#### Description of the task
If a line of the listing contains the string "disarm", return that line.

**** Given data ****

/-- What is outside the mask does not reach a masked byte. -/
theorem merge_and_mask (sr x m : Byte) : ((sr &&& m) ||| (x &&& ~~~m)) &&& m = sr &&& m := by
  apply BitVec.eq_of_getLsbD_eq
  intro i hi
  simp only [BitVec.getLsbD_and, BitVec.getLsbD_or, BitVec.getLsbD_not, hi, decide_true,
    Bool.true_and]
  cases m.getLsbD i <;> simp

/-- Settles O29: each predicate reads the masked byte only. -/
theorem statusPredicates : Obligations.StatusPredicates := by
  intro c sr
  refine ⟨bne_iff_ne, bne_iff_ne, fun x => ?_, fun x => ?_⟩
  · rw [isBusy, merge_and_mask, isBusy]
  · rw [isWriteEnabled, merge_and_mask, isWriteEnabled]

end Sys2Proof.Machine

/-! # The chip's reactions, case by case -/

namespace Sys2Proof.Machine

section
variable {cfg : Config} {d : Draw} {c : Chip} {a : WireAddr} {b n : Nat}

/-! ## Completion and the enable-reset flag (R78, log 12) -/

@[simp] theorem settle_array (d : Draw) (c : Chip) : (c.settle d).array = c.array := by
  unfold Chip.settle; split <;> rfl

@[simp] theorem settle_sr1rest (d : Draw) (c : Chip) : (c.settle d).sr1rest = c.sr1rest := by
  unfold Chip.settle; split <;> rfl

@[simp] theorem settle_sr2 (d : Draw) (c : Chip) : (c.settle d).sr2 = c.sr2 := by
  unfold Chip.settle; split <;> rfl

@[simp] theorem settle_rstEnabled (d : Draw) (c : Chip) :
    (c.settle d).rstEnabled = c.rstEnabled := by
  unfold Chip.settle; split <;> rfl

theorem settle_of_completion (hw : c.wip = true) (hd : d.completes = true) :
    c.settle d = { c with wip := false, wel := false, op := none } := by
  simp [Chip.settle, hw, hd]

theorem settle_of_no_completion (h : c.wip = false ∨ d.completes = false) : c.settle d = c := by
  rcases h with h | h <;> simp [Chip.settle, h]

@[simp] theorem disarm_array (c : Chip) : c.disarm.array = c.array := rfl
@[simp] theorem disarm_sr1rest (c : Chip) : c.disarm.sr1rest = c.sr1rest := rfl
@[simp] theorem disarm_sr2 (c : Chip) : c.disarm.sr2 = c.sr2 := rfl
@[simp] theorem disarm_accepts (c : Chip) : c.disarm.accepts = c.accepts := rfl

/-! ## Reactions by what has arrived -/

@[simp] theorem reactWhole_cons (n : Nat) (f cut : Chip → Chip) (v : Byte) (vs : List Byte)
    (c : Chip) : reactWhole n f cut (v :: vs) c =
      if vs.length + 1 = n then f c.disarm else cut c.disarm := rfl

@[simp] theorem reactRst_cons (cfg : Config) (d : Draw) (v : Byte) (vs : List Byte) (c : Chip) :
    reactRst cfg d (v :: vs) c = if c.rstEnabled then c.powerOn cfg d else c := rfl

@[simp] theorem reactRstenRst_two (cfg : Config) (d : Draw) (v w : Byte) (vs : List Byte)
    (c : Chip) : reactRstenRst cfg d (v :: w :: vs) c =
      if cfg.chipNeedsSplit then (c.anyState cfg d).disarm else c.powerOn cfg d := rfl

theorem reactPp_no_payload {bs : List Byte} (hne : bs ≠ []) (h : bs.drop 4 = []) :
    reactPp cfg d a n bs c = c.disarm.cutProgram cfg d a n := by
  simp [reactPp, h, hne]

theorem reactPp_payload {bs : List Byte} (h : bs.drop 4 ≠ []) :
    reactPp cfg d a n bs c = c.disarm.pageProgram cfg d a (bs.drop 4) := by
  unfold reactPp
  split
  · contradiction
  · rename_i hbs; rw [hbs]

/-! ## The mutations: accepted, or ignored (R76-R78) -/

theorem accepts_iff : c.accepts = true ↔ c.wel = true ∧ c.wip = false := by simp [Chip.accepts]

theorem not_accepts (h : c.wel = false ∨ c.wip = true) : c.accepts = false := by
  rcases h with h | h <;> simp [Chip.accepts, h]

theorem pageProgram_inside {ds : List Byte} (ha : a.toNat < cfg.deviceSize)
    (hn : fitsPage a ds.length = true) : c.pageProgram cfg d a ds =
      if c.accepts then
        { c with
          array := c.array.program (programByte cfg.programRule) a.toNat ds
          wip := true
          op := some (a.toNat, ds.length) }
      else c := if_pos ⟨ha, hn⟩

theorem sectorErase_inside (ha : a.toNat < cfg.deviceSize) : c.sectorErase cfg d a =
      if c.accepts then
        { c with
          array := c.array.eraseRange (sectorBase a) sectorSize
          wip := true
          op := some (sectorBase a, sectorSize) }
      else c := if_pos ha

theorem fitsPage_ne_nil {ds : List Byte} (h : fitsPage a ds.length = true) : ds ≠ [] := by
  rintro rfl; simp [fitsPage] at h

/-- A part of a payload that fits its page fits it too. -/
theorem fitsPage_take {ds : List Byte} (k : Nat) (h : fitsPage a ds.length = true)
    (hk : ds.take k ≠ []) : fitsPage a (ds.take k).length = true := by
  have hpos := List.length_pos_iff.mpr hk
  have hle : (ds.take k).length ≤ ds.length := List.length_take_le' k ds
  simp only [fitsPage, Bool.and_eq_true, decide_eq_true_eq] at h ⊢
  omega

/-- R61: the sector of an address is the addresses with its quotient by SECTOR_SIZE. -/
theorem mem_sector_iff : (sectorBase a ≤ b ∧ b < sectorBase a + sectorSize) ↔
    b / sectorSize = a.toNat / sectorSize := by
  simp only [sectorBase, sectorSize]; omega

****

#### Exercise output
@[simp] theorem disarm_array (c : Chip) : c.disarm.array = c.array := rfl
@[simp] theorem disarm_sr1rest (c : Chip) : c.disarm.sr1rest = c.sr1rest := rfl
@[simp] theorem disarm_sr2 (c : Chip) : c.disarm.sr2 = c.sr2 := rfl
@[simp] theorem disarm_accepts (c : Chip) : c.disarm.accepts = c.accepts := rfl
      if vs.length + 1 = n then f c.disarm else cut c.disarm := rfl
      if cfg.chipNeedsSplit then (c.anyState cfg d).disarm else c.powerOn cfg d := rfl
    reactPp cfg d a n bs c = c.disarm.cutProgram cfg d a n := by
    reactPp cfg d a n bs c = c.disarm.pageProgram cfg d a (bs.drop 4) := by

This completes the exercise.